WHAT YOU WILL DO:
Below are records; reproduce exactly the lines from the one containing "[hrom] at h; cases h" through the end, both included, and only those.

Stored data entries
● ● ●
/-- Settles O33: a write of TIM_TPn_CFG ends, refuses or starts its output by EN and the settings, and an edge writes one output's record. -/
theorem pulseOutputs : Obligations.PulseOutputs := by
  refine ⟨fun n m s => ⟨_, rfl, State.tpResult_of_narrow, State.tpResult_of_short, State.tpResult_of_crowded, State.tpResult_of_once⟩,
    fun p n w s ht hmay => ⟨_, _, rfl, rfl, fun hen => ?ended, fun hen hres => ?refused, fun hen hres hwas => ?started⟩,
    fun n k s h => ⟨s.edgeCount n k, s.atEdge n k, ?rise⟩, fun n s => exec_tpulseRise_of_none, fun n s h => ?fall,
    fun n s => exec_tpulseFall_of_low⟩
  case ended =>
    rw [exec_tpEnable_of_takes ht, State.effTpCfg_of_off hmay hen]
    exact ⟨_, rfl, State.tpEnded_en .., State.tpulse_setTpulse_same .., fun k hk => State.tpulse_setTpulse_ne _ _ hk, State.tpEnded_only ..⟩
  case refused =>
    rw [exec_tpEnable_of_takes ht, State.effTpCfg_of_refused hmay hen hres]
    exact ⟨_, rfl, (State.get_set_self ..).trans (Nat.mod_eq_of_lt (State.tpResult_lt ..)), (Only.refl _ _).set _ (List.mem_singleton_self _)⟩
  case started =>
    rw [exec_tpEnable_of_takes ht, State.effTpCfg_of_legal hmay hen hres hwas]
    exact ⟨_, State.tpStarted_next .., State.tpStarted_en .., State.tpStarted_result .., State.tpStarted_mode .., State.tpStarted_only .., rfl⟩
  case rise =>
    have hself (f : Pulse → Pulse) : ((s.atEdge n k).setTpulse n f).tpulse n = f (s.tpulse n) := State.tpulse_setTpulse_same ..
    cases hrun : s.pulsesRun with
    | true =>
      exact ⟨_, rfl, rfl, exec_tpulseRise_of_running h hrun, congrArg Pulse.next (hself _),
        fun _ => ⟨congrArg Pulse.high (hself _), congrArg Pulse.fall (hself _)⟩, nofun, fun j hj => State.tpulse_setTpulse_ne _ _ hj, rfl⟩
    | false =>
      have hquiet := hself fun p => { p with next := s.edgeAfter n k }
      exact ⟨_, rfl, rfl, exec_tpulseRise_of_quiet h hrun, congrArg Pulse.next hquiet, nofun, fun _ => by rw [hquiet],
        fun j hj => State.tpulse_setTpulse_ne _ _ hj, rfl⟩
  case fall =>
    exact ⟨_, exec_tpulseFall_of_high h, congrArg Pulse.high (State.tpulse_setTpulse_same ..), fun j hj => State.tpulse_setTpulse_ne _ _ hj, rfl⟩

end Sys2Proof.Machine
end

section
/-!
PROOF. Where an event goes (ch. 12, R430; R302, R460, R482, R505): while SYS and the firmware run it is emitted, to the queue or to the pithead;
until then the pages of the always-on controller and of the canary have a wait of 16 each.
-/
namespace Sys2Proof.Machine

/-- The events of a stopped unit wait: SYS is stopped, the firmware boots, or the foreman stays in the ROM loader. -/
def State.eventsWait (s : State) : Prop := s.pagesUp = false ∨ s.pwr.boot ≠ 0 ∨ s.pwr.rom = true

section
variable {s : State} {code : Nat} (data : List Nat)

theorem State.raise_of_running (hup : s.pagesUp = true) (hboot : s.pwr.boot = 0) (hrom : s.pwr.rom = false) :
    s.raise code data = s.emit (s.mkEvent code data) :=
  if_pos (by rw [hup, hboot, hrom]; rfl)

theorem State.emit_of_crew (h : s.inCrew = true) (e : Event) : s.emit e = s.sendCtl 0x18 5 1 (eventBytes e) := if_pos h

theorem State.emit_of_room (h : s.inCrew = false) (hroom : s.events.length < 1024) (e : Event) :
    s.emit e = { s with events := s.events ++ [e] } := by
  rw [State.emit, h, State.enqueueEvent, if_pos hroom]
  rfl

variable (h : s.eventsWait)
include h

theorem State.eventsWait.not_running : ¬ (s.pagesUp && decide (s.pwr.boot = 0) && !s.pwr.rom) = true := by
  rw [Bool.and_eq_true, Bool.and_eq_true, decide_eq_true_eq, Bool.not_eq_true']
  rintro ⟨⟨hup, hboot⟩, hrom⟩
  rcases h with h | h | h
  · rw [hup] at h; cases h
  · exact h hboot
  · rw [hrom] at h; cases h

theorem State.raise_of_aon (hpage : code / 256 ∈ [0x01, 0x02, 0x11]) :
    s.raise code data = if s.heldAon.length < 16 then { s with heldAon := s.heldAon ++ [s.mkEvent code data] } else s :=
  (if_neg h.not_running).trans (if_pos (by simpa using hpage))

theorem State.raise_of_canary (hpage : code / 256 ∈ [0x03, 0x0F, 0x12]) :
    s.raise code data = if s.heldCanary.length < 16 then { s with heldCanary := s.heldCanary ++ [s.mkEvent code data] } else s := by
  have hcanary : code / 256 = 0x03 ∨ code / 256 = 0x0F ∨ code / 256 = 0x12 := by simpa using hpage
  exact (if_neg h.not_running).trans ((if_neg (by omega)).trans (if_pos hcanary))

end

/-- Settles O7: `raise` emits while SYS and the firmware run, and otherwise picks the wait by the page of the code. -/
theorem eventsReachTheForeman : Obligations.EventsReachTheForeman := by
  refine fun s code data => ⟨fun hup hboot hrom hcrew hroom => ?_, fun hup hboot hrom hcrew => ?_, State.raise_of_aon data,
    State.raise_of_canary data, s.raise_raised code data⟩
  · exact (State.raise_of_running data hup hboot hrom).trans (State.emit_of_room hcrew hroom _)
  · exact (State.raise_of_running data hup hboot hrom).trans (State.emit_of_crew hcrew _)

end Sys2Proof.Machine
end

section
/-!
PROOF. The commands of a submission ring (ch. 12, R419 to R426, R431): the read its descriptor was fetched by, the wait behind earlier commands, the
status of a command with an error, the effect of one without, and the entry in the bound completion ring.
-/
namespace Sys2Proof.Machine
● ● ●
WRITTEN ANSWER:
  · rw [hrom] at h; cases h

theorem State.raise_of_aon (hpage : code / 256 ∈ [0x01, 0x02, 0x11]) :
    s.raise code data = if s.heldAon.length < 16 then { s with heldAon := s.heldAon ++ [s.mkEvent code data] } else s :=
  (if_neg h.not_running).trans (if_pos (by simpa using hpage))

theorem State.raise_of_canary (hpage : code / 256 ∈ [0x03, 0x0F, 0x12]) :
    s.raise code data = if s.heldCanary.length < 16 then { s with heldCanary := s.heldCanary ++ [s.mkEvent code data] } else s := by
  have hcanary : code / 256 = 0x03 ∨ code / 256 = 0x0F ∨ code / 256 = 0x12 := by simpa using hpage
  exact (if_neg h.not_running).trans ((if_neg (by omega)).trans (if_pos hcanary))

end

/-- Settles O7: `raise` emits while SYS and the firmware run, and otherwise picks the wait by the page of the code. -/
theorem eventsReachTheForeman : Obligations.EventsReachTheForeman := by
  refine fun s code data => ⟨fun hup hboot hrom hcrew hroom => ?_, fun hup hboot hrom hcrew => ?_, State.raise_of_aon data,
    State.raise_of_canary data, s.raise_raised code data⟩
  · exact (State.raise_of_running data hup hboot hrom).trans (State.emit_of_room hcrew hroom _)
  · exact (State.raise_of_running data hup hboot hrom).trans (State.emit_of_crew hcrew _)

end Sys2Proof.Machine
end

section
/-!
PROOF. The commands of a submission ring (ch. 12, R419 to R426, R431): the read its descriptor was fetched by, the wait behind earlier commands, the
status of a command with an error, the effect of one without, and the entry in the bound completion ring.
-/
namespace Sys2Proof.Machine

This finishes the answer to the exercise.